Tout d'abord, l'allongement de la carrière des magistrats nécessitera de repenser les conditions d'exercice des fonctions juridictionnelles. Si aujourd'hui 63 % des magistrats partent en retraite après l'âge de soixante-deux ans, l'application des mécanismes de décote devrait inciter un nombre croissant de membres du corps à prolonger leur carrière au-delà de l'âge d'ouverture des droits à pension.

Il ne faudrait pas que cet allongement entraîne paradoxalement un transfert de charges en accroissant les effectifs des magistrats des deux grades les plus élevés, alors que la gestion du contentieux de masse, en accroissement constant, repose essentiellement sur les magistrats du premier grade. Il sera donc nécessaire de prévoir le reprofilage du déroulement de la carrière des magistrats, afin que le maintien dans les cadres d'un nombre plus élevé de magistrats des plus hauts grades ne se traduise pas par une diminution relative du nombre des recrutements et, in fine, par un accroissement de la charge de travail pesant sur les magistrats affectés dans les juridictions de premier degré.
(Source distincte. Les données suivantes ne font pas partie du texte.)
-- ==== Sys2Proof/Machine/TileData.lean ====
section
/-! DEFINITION. The bytes that tile descriptors name (01_machine.md R31-R35, 04_number_formats.md R115, R116,
06_tile_instructions.md R159, R164, R497). -/
namespace Sys2Proof.Machine

-- scratchpad bytes

/-- `n` bytes of a window from `off`, whether any line of them is poisoned, errors served. Bytes of a page that is not pinned
read as zero; a unit's pages are pinned before it runs. -/
def State.windowBytes (s : State) (core space off n : Nat) : List Byte × Bool × State :=
  let go (off n : Nat) (s : State) : List Byte × Bool × State :=
    match s.bankLoc core space off with
    | none => (List.replicate n 0, false, s)
    | some loc =>
      let s := if s.scratchErr loc n then s.serveScratchErr core space off loc else s
      (s.mem.bytes.bytes loc n, s.rangePoisoned loc n, s)
  let first := min n (4096 - off % 4096)
  if first = n then (if n = 0 then ([], false, s) else go off n s)
  else
    let (a, p, s) := go off first s
    let (b, q, s) := go (off + first) (n - first) s
    (a ++ b, p || q, s)

/-- Write bytes to a window as one unit of a tile instruction does (R164): records of their words go, monitors wake, a line
written whole is clean of poison (R476), and a write to another core's window is traced word by word (Table 12-2). -/
def State.putScratch (kind : Nat) (s : State) (from_ : Pos) (core space off : Nat) (bs : List Byte) : State :=
  let go (off : Nat) (bs : List Byte) (s : State) : State :=
    let n := bs.length
    match s.bankLoc core space off with
    | none => s
    | some loc =>
      let s := (s.modMem fun m => { m with bytes := m.bytes.putBytes loc bs }).scratchWritten core space off loc n
      let full (l : Nat) : Bool := loc ≤ l * 128 && l * 128 + 128 ≤ loc + n
      let s := s.modMem fun m => { m with poison := m.poison.filter fun l => !full l }
      let s := s.modCore core fun c =>
        let keep (x : LocRec) : Bool := x.loc * 8 + 8 ≤ loc || loc + n ≤ x.loc * 8
        { c with recs := c.recs.filter keep, marks := c.marks.filter keep }
      let s := (List.range ((loc + n - 1) / 128 + 1 - loc / 128)).foldl (fun s k => s.wakeMonitors ((loc / 128 + k) * 128)) s
      if posCore from_ = core then s
      else (List.range ((off + n - 1) / 8 + 1 - off / 8)).foldl (fun s k =>
          s.tracePort core space kind from_ 8 ((off / 8 + k) * 8) (s.bytesAt ((loc / 8 + k) * 8) 8)) s
  let first := min bs.length (4096 - off % 4096)
  let s := if first = 0 then s else go off (bs.take first) s
  if first < bs.length then go (off + first) (bs.drop first) s else s

/-- A tile or matrix write of bytes into a window (KIND 6 of Table 12-2). -/
def State.putWindow (s : State) (from_ : Pos) (core space off : Nat) (bs : List Byte) : State := s.putScratch 6 from_ core space off bs

-- elements

/-- `k` fields of `w` bits of a number, lowest first. -/
def splitBits (w : Nat) : Nat → Nat → List Nat
  | 0, _ => []
  | k + 1, v => v % 2 ^ w :: splitBits w k (v / 2 ^ w)

/-- The number whose fields of `w` bits these are. -/
def joinBits (w : Nat) : List Nat → Nat
  | [] => 0
  | v :: r => v % 2 ^ w + 2 ^ w * joinBits w r

/-- The bits of the logical elements of row `i` of a row-major or column-major tile, and whether they are poisoned. -/
def State.rowBits (s : State) (c space : Nat) (d : Desc) (i : Nat) : List Nat × Bool × State :=
  if d.layout = 0 then
    let (bs, p, s) := s.windowBytes (d.owner c) space (d.base + i * d.pitch) (ceilDiv (d.cols * d.size) 8)
    (splitBits d.size d.cols (ofBytes bs), p, s)
  else
    (List.range d.cols).foldl (fun (l, p, s) j =>
      let (off, b) := d.pos i j
      let (bs, q, s) := s.windowBytes (d.owner c) space off (max 1 (d.size / 8))
      (l ++ [ofBytes bs / 2 ^ b % 2 ^ d.size], p || q, s)) (([] : List Nat), false, s)

/-- put (Table 6-2) of the logical elements of row `i`. -/
def State.putRow (s : State) (p : Pos) (space : Nat) (d : Desc) (i : Nat) (vs : List Nat) : State :=
  let core := d.owner (posCore p)
  if d.layout = 0 then
    let n := ceilDiv (d.cols * d.size) 8
    let off := d.base + i * d.pitch
    let v := joinBits d.size vs
    -- the other half of a half-used byte stays
    let (v, s) := if d.cols * d.size % 8 = 0 then (v, s) else
      let (bs, _, s) := s.windowBytes core space (off + n - 1) 1
      (v + ofBytes bs / 16 * 16 * 2 ^ (8 * (n - 1)), s)
    s.putWindow p core space off (toBytes n v)
  else
    ((List.range vs.length).zip vs).foldl (fun s (j, v) =>
      let (off, b) := d.pos i j
      if d.size = 4 then
        let (bs, _, s) := s.windowBytes core space off 1
        s.putWindow p core space off (toBytes 1 (setBits (ofBytes bs) b 4 v))
      else s.putWindow p core space off (toBytes (d.size / 8) v)) s

-- VF8 rows (R115, R116)

/-- Elements of block `b` of a row. -/
def Desc.blockLen (d : Desc) (b : Nat) : Nat := min 64 (d.pcols + 1 - 64 * b)

/-- The stream bits of a block at offset `e`: its length, or none where it runs past the row (R116). -/
def vf8Length (st : List Bool) (e n : Nat) : Option Nat :=
  let r := st.drop e
  if r.length < 8 then none
  else
    let b := ofMsb (r.take 8)
    if b = 0 || b = 255 then some 8 else (readCodes b n (r.drop 8) 8).map (·.2)

/-- Where the blocks of a row end in its stream, as their index entries place them; none where one runs past the row (R116). -/
def Desc.vf8Ends (d : Desc) (st : List Bool) (ix : List Nat) : List (Option Nat) :=
  (List.range ix.length).map fun b => (vf8Length st (ix.getD b 0) (d.blockLen b)).map (· + ix.getD b 0)

/-- The stream bits of a VF8 row that its reader takes, as half-open ranges: those of the blocks of some index entries (R116), or with
`whole` the stream up to the end of the last block (R177). -/
def Desc.vf8Reads (d : Desc) (st : List Bool) (ix : List Nat) (whole : Bool) : List (Nat × Nat) :=
  let ends := d.vf8Ends st ix
  if whole then [(0, ends.foldl (fun m e => max m (e.getD 0)) 0)]
  else (ix.zip ends).map fun (lo, e) => (lo, e.getD (8 * d.pitch))

/-- A VF8 row as a reader takes it: its stream bits from its start to its pitch, its index entries, and whether what is read of it
is poisoned. The reader takes the first `blocks` blocks and their entries only (R116), or with `whole` the stream up to the end of
the last block and every entry (R177); no other byte of the row is read. -/
def State.vf8Row (s : State) (c space : Nat) (d : Desc) (i blocks : Nat) (whole : Bool) : List Bool × List Nat × Bool × State :=
  let core := d.owner c
  let at_ := d.base + i * d.pitch
  let st := toBits (8 * d.pitch) (ofBytes (s.windowBytes core space at_ d.pitch).1)
  let n := if whole then d.nb else min blocks d.nb
  let (ix, p, s) := s.windowBytes core space (d.ibase + 2 * i * d.nb) (2 * n)
  let ix := splitBits 16 n (ofBytes ix)
  let (p, s) := (d.vf8Reads st ix whole).foldl (fun (p, s) (lo, hi) =>
    let (_, q, s) := s.windowBytes core space (at_ + lo / 8) (ceilDiv hi 8 - lo / 8)
    (p || q, s)) (p, s)
  (st, ix, p, s)

/-- The logical values of a VF8 row, block by block; none for a malformed block (R116). -/
def Desc.vf8Values (d : Desc) (st : List Bool) (ix : List Nat) : Option (List Val) :=
  let blocks := ceilDiv d.cols 64
  let l := (List.range blocks).foldl (fun (a : Option (List Val)) b =>
    match a, vf8DecodeBlock (st.drop (ix.getD b 0)) (d.blockLen b) with
    | some l, some (_, vs) => some (l ++ vs)
    | _, _ => none) (some [])
  l.map (·.take d.cols)

end Sys2Proof.Machine
end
En outre, à l'occasion de l'examen du projet de loi en commission, nous nous sommes particulièrement penchés sur le régime du maintien en activité. La rédaction initiale du projet de loi renvoyait à un texte organique renvoyant lui-même à l'état du droit existant « avant l'intervention de la loi organique du 13 septembre 1984 ». Votre commission des lois a jugé bon de simplifier le droit en codifiant au sein de l'ordonnance organique portant statut de la magistrature les dispositions relatives à ce statut. Cela permet de vous proposer d'abroger les trois lois organiques précédentes, ce qui va dans le sens de la simplification du droit, même lorsque celui-ci s'applique à des professionnels.
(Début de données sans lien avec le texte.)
/-- The place of a partner's accesses at ordering points among those of a cycle (R336): its slot's own where all its tiles stand in its
core's scratchpad, else another core's. -/
def PRun.tie (r : PRun) (c : Nat) : Nat :=
  let owners := if r.cmd.op ≤ 3 then [r.a.core, r.b.core] else if r.cmd.op = 5 || r.cmd.op = 6 then [r.cmd.da.owner c] else []
  tieAt ((owners.find? (· != c)).getD c) r.t.pos

/-- The bytes that a stopped or running operation retains (R224). -/
def runKept (r : Option PRun) : Nat := match r with
  | some r => if r.keep then r.bytes else 0
  | none => 0

/-- The bytes retained by every task resident on a core, by their stopped operations, and by the operation its partner runs (R224). -/
def State.retention (s : State) (c : Nat) : Nat :=
  let tasks := (List.range 16).map fun k => (((s.task (mkPos c k)).accs.map fun a => a.2.retained).foldl (· + ·) 0) + runKept (s.slot (mkPos c k)).mrun
  tasks.foldl (· + ·) 0 + runKept (s.partner c).run

/-- Bytes of operand buffers that hold retained operands (R224). -/
def retentionSpace : Nat := 229376

/-- Retain an operation's operands, where they fit: if not, the accumulator is unretained until the next base point (R224). Space is
taken for the whole of them, as the section's walk has it of an operation that stops after one block (Table 7-11); a VF8 operand's end is
where its index and headers stand at each block. -/
def State.retain (s : State) (c : Nat) (r : PRun) : State :=
  if !r.keep then s else
  let bytes := s.operandKept r.a r.k + s.operandKept r.b r.k
  let s := s.modPRun c fun r => { r with bytes := 0 }
  if s.retention c + bytes ≤ retentionSpace then s.modPRun c fun r => { r with bytes := bytes }
  else (s.modPRun c fun r => { r with keep := false }).modAcc r.t r.cmd.acc fun a => { a with unret := true }

/-- The operation of a partner; none goes on once a reset of its core has begun (R474). -/
def Partner.runs? (q : Partner) (halted : Bool) : Option PRun := if halted then none else q.run

/-- Start the next K-block of the running operation of a core's partner: its operands are read, and it ends after its time
(R215, Table 7-9). -/
def State.startBlock (s : State) (c base : Nat) : State :=
  match (s.partner c).runs? (s.core c).halted with
  | none => s
  | some r =>
    let again (s : State) : State := s.post (s.cycle + 1) (r.tie c) .matrixOpStart (.matrixPhase c)
    let stop (s : State) : State := s.modPRun c fun r => { r with held := true }
    match (s.graspOperand c r r.a).andThen fun s => s.graspOperand c r r.b with
    | .later s => again s
    | .fault s => stop s
    | .ok s =>
      let (e₁, p₁, b₁, a, s) := s.readOperand r.a r.k r.block
      let (e₂, p₂, b₂, b, s) := s.readOperand r.b r.k r.block
      if p₁ || p₂ then s.endRunMultiply c r 4
      else if b₁ || b₂ then (s.endRunMultiply c r 2).raiseLate r.t r.cmd.pc
      else match s.budgeted (coreDie c) r.t [3] (r.area * min 64 (r.k - 64 * r.block)) with
      | none =>
        -- the words it has read it does not read again (R202)
        (s.modPRun c fun r => { r with a := { a with vals := r.a.vals }, b := { b with vals := r.b.vals } }).post s.nextPeriod
          (r.tie c) .matrixOpStart (.matrixPhase c)
      | some s =>
        let r := { r with a := a, b := b, ins := r.ins.add e₁, insB := r.insB.add e₂ }
        let s := (s.modPRun c fun _ => r).retain c r
        s.post (base + ceilDiv (r.area * min 64 (r.k - 64 * r.block)) r.rate) (r.tie c) .kBlockComplete (.matrixBlock c)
Ainsi, comme dans sa rédaction initiale, le projet de loi organique prévoit que les magistrats ne pourront désormais être maintenus en activité que pendant une année – celle qui s'écoulera entre leur soixante-septième et leur soixante-huitième anniversaires. Afin de garantir une meilleure administration de la justice, il serait souhaitable que les magistrats du premier ou du second degré qui demandent à recourir à cette possibilité soient maintenus dans les fonctions qu'ils exerçaient précédemment, plutôt que d'être nommés dans une nouvelle affectation, afin, notamment, de continuer à faire bénéficier la juridiction de l'expérience qu'ils ont acquise dans leur poste. C'est le sens des amendements qui vous seront proposés sur l'article 3.
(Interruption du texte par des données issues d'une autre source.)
-- ==== Sys2Proof/Machine/Tiles.lean ====
section
/-! DEFINITION. Tile instructions: descriptors, issue, the run of units, restart points (06_tile_instructions.md R156-R199). -/
namespace Sys2Proof.Machine

-- what a task may name (R156)

/-- The number of tile registers the current task may name. -/
def State.tileCount (s : State) : Nat := if s.my.light || s.isLight s.cur then 0 else s.my.nTiles

/-- Go on only if every named tile register is allotted (R156). -/
def withTiles (ts : List TReg) (s : State) (k : State → State) : State :=
  if ts.all fun t => decide (t.toNat < s.tileCount) then k s else s.formatFault 0

-- descriptors (R170-R173)

/-- Give a tile register a descriptor if it is well formed (R33). -/
def setTile (t : TReg) (v : BitVec 128) (s : State) : State :=
  if (Desc.ofBits v).wf then (s.setMy fun x => { x with tiles := x.tiles.put t.toNat v }).advance
  else s.formatFault 0

/-- TDEF (R170). -/
def execTdef (t : TReg) (r : Reg) (s : State) : Out :=
  .next (withTiles [t] s fun s =>
    with2 r (if r.toNat < 24 then r + 1 else r) s fun lo hi s => setTile t (hi ++ lo) s)

/-- TSHAPE (R171). -/
def execTshape (t : TReg) (r : Reg) (s : State) : Out :=
  .next (withTiles [t] s fun s => with1 r s fun x s =>
    if x.toNat / 2 ^ 16 ≠ 0 then s.formatFault 0
    else setTile t (BitVec.ofNat 128 (setBits (s.my.tile t.toNat).toNat 48 16 x.toNat)) s)

/-- TBASE (R172). -/
def execTbase (t : TReg) (r : Reg) (s : State) : Out :=
  .next (withTiles [t] s fun s => with1 r s fun x s =>
    if x.toNat / 2 ^ 25 ≠ 0 then s.formatFault 0
    else setTile t (BitVec.ofNat 128 (setBits (s.my.tile t.toNat).toNat 0 25 x.toNat)) s)

/-- TGET of half 0 (R173). -/
def execTgetHalf0 (a : TReg) (r : Reg) (s : State) : Out :=
  .next (withTiles [a] s fun s => finishShort r (BitVec.ofNat 64 (s.my.tile a.toNat).toNat) s)

/-- TGET of half 1 (R173). -/
def execTgetHalf1 (a : TReg) (r : Reg) (s : State) : Out :=
  .next (withTiles [a] s fun s => finishShort r (BitVec.ofNat 64 ((s.my.tile a.toNat).toNat / 2 ^ 64)) s)

-- times (Table 6-14)

/-- Bytes of one unit of td. -/
def Desc.unitBytes (d : Desc) : Nat := if d.layout = 2 then d.pitch + 2 * d.nb else ceilDiv (d.cols * d.size) 8

/-- Fixed cycles of an operation, work per unit, work per cycle, and extra cycles per unit (Table 6-14). Those of moves are
in `runDelay`. -/
def TileRun.pace (r : TileRun) : Nat × Nat × Nat × Nat :=
  let d := r.td
  let a := r.ta
  match r.op with
  -- a unit of a column-major FP4 image moves its bytes whole (R497)
  | .ld | .st => (0, if d.layout = 1 then d.cols * max 1 (d.size / 8) else d.unitBytes, 64, 0)
  | .gath | .scat => (0, d.unitBytes, 64, 2)
  | .cpy | .fill | .trans | .rot => (0, d.unitBytes, 64, 0)
  | .float 4 | .special _ | .rand | .drop => (12, d.cols, 16, 0)
  | .reduce k => (16, if k = 2 || k = 4 then a.cols else a.rows * a.cols, 64, 0)
  | _ => (12, d.cols, 64, 0)

/-- The cycle in which unit `k` of a run is done, nominally. -/
def TileRun.unitTime (r : TileRun) (k : Nat) : Nat :=
  let (_, w, rate, extra) := r.pace
  let n := k + 1 - r.from_
  let work := if r.moved.isEmpty then n * w else ((r.moved.drop r.from_).take n).foldl (· + ·) 0
  r.base + extra * n + ceilDiv work rate

/-- The bytes that each unit of a VF8 TCPY moves (R177); none listed for other members, whose units are alike. -/
def State.runMoved (s : State) (c space : Nat) (r : TileRun) : List Nat :=
  match r.op with
  | .cpy => if r.td.layout ≠ 2 then [] else (List.range r.units).map fun i =>
      let (st, ix, _, _) := s.vf8Row c space r.ta i 0 true
      ceilDiv ((r.ta.vf8Ends st ix).foldl (fun m e => max m (e.getD 0)) 0) 8 + 2 * r.td.nb
  | _ => []

/-- The latency of the first access to a memory image (Table 1-11). -/
def State.imageLatency (s : State) (c space : Nat) (world : Bool) (va : Nat) (write : Bool) : Nat :=
  match s.placeNow c space world write va with
  | .error _ => 0
  | .ok pl =>
    -- a store reaches another core's port in one way's time
    if pl.scratch then (if pl.owner = c then 10 else if write then portHalf c pl.owner false else 2 * portHalf c pl.owner true)
    else
      let home := s.homeLatency (pl.loc / 128) + 2 * s.crossing c pl.loc
      if pl.sync then home
      else s.supplyLatency space c pl.vc (pl.loc / 128) (maskOf (pl.loc % 128) 1)

/-- The cycles from the start of a run to its first byte or element, for a task at `p`. -/
def State.runDelay (s : State) (p : Pos) (r : TileRun) : Nat :=
  let c := posCore p
  let t := s.task p
  let mem (va : Nat) (w : Bool) : Nat := s.imageLatency c t.space t.world va w
  let own := memberNo c
  match r.op with
  | .ld => mem r.x false
  | .st => mem r.x true
  | .gath => mem (s.indexedVa c t.space r.td r.ta r.x r.from_) false
  | .scat => mem (s.indexedVa c t.space r.td r.ta r.x r.from_) true
  | .fill => if r.td.core = own then 10 else 22
  | .cpy | .trans | .rot => if r.td.core = own && r.ta.core = own then 10 else 22
  | _ => r.pace.1

-- issue

/-- The core at which a span of a task of core `c` meets its ordering point, or the first set of its chain. -/
def State.spanPoint (s : State) (c space : Nat) (world : Bool) (x : Span) : Nat :=
  match s.placeNow c space world x.write x.va with
  | .error _ => c
  | .ok pl =>
    if pl.scratch then pl.owner
    else match (if pl.sync || (pl.posted && x.write) then [] else s.chain space c pl.vc) with
      | i :: _ => i.lineCore (pl.loc / 128)
      | [] => sliceCore (s.homeOf pl.loc)

/-- A tile instruction's unit falls due at a cycle. It is one event: at its own core's port it has its slot's place, and where it also
meets another core's, the place that its core has there (R336; log entry 2). -/
def State.postUnit (s : State) (at_ : Nat) (p : Pos) (r : TileRun) (k id : Nat) : State :=
  let c := posCore p
  let t := s.task p
  let own := (((s.unitSpans c t.space r k).map (s.spanPoint c t.space t.world)).find? (· != c)).getD c
  s.post at_ (tieAt own p) .longResultReady (.tileUnit (s.tk p) id)

-- counted messages (R397)

/-- The counted messages of the units of a run from unit `k` on: the other core for each line piece that a unit writes in a scratchpad
(log entry 54). -/
def State.runTargets (s : State) (c space : Nat) (r : TileRun) (k n : Nat) : List Nat :=
  (List.range n).flatMap fun j => ((s.unitSpans c space r (k + j)).filter (·.write)).flatMap fun x => match classify c x.va with
    | .scratch core _ => if core = c then [] else (linePieces x.va x.len).map fun _ => core
    | _ => []

/-- The units of a run from unit `k` on are to write: SENT counts their messages as it issues. -/
def State.countRun (s : State) (p : Pos) (r : TileRun) (k : Nat) : State :=
  let n := (s.runTargets (posCore p) (s.task p).space r k (r.units - k)).length
  if n = 0 then s else s.modCore (posCore p) fun c => { c with sent := (c.sent + n) % 2 ^ 32 }

/-- They are not to write any more, or not from here. -/
def State.uncountRun (s : State) (p : Pos) (r : TileRun) (k : Nat) : State :=
  let n := if r.sent then (s.runTargets (posCore p) (s.task p).space r k (r.units - k)).length else 0
  if n = 0 then s else s.modCore (posCore p) fun c => { c with sent := (c.sent + 2 ^ 32 - n % 2 ^ 32) % 2 ^ 32 }

/-- A task is saved: what its tile instructions are still to write is sent from where they go on. -/
def State.uncountRuns (s : State) (p : Pos) : State :=
  ((s.task p).runs.foldl (fun s r => s.uncountRun p r r.next) s).modTask p fun t =>
    { t with runs := t.runs.map fun r => { r with sent := false } }

/-- Unit `k` has written windows; a memory image's pieces are counted where they are applied. -/
def State.recvUnit (s : State) (p : Pos) (r : TileRun) (k : Nat) : State :=
  match r.op with
  | .st | .scat => s
  | _ => (s.runTargets (posCore p) (s.task p).space r k 1).foldl (fun s c => s.countRecv c) s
Ainsi, mes chers collègues, au nom de la commission des lois, je vous propose d'adopter le présent projet de loi organique, avec ces quelques améliorations. Ce texte devrait ainsi permettre d'appliquer aux magistrats de l'ordre judiciaire les principes de la réforme des retraites, tout en leur apportant, jusqu'à leur départ en retraite, les garanties de déroulement de carrière nécessaires à une justice impartiale et sereine. (Applaudissements sur les bancs du groupe UMP.)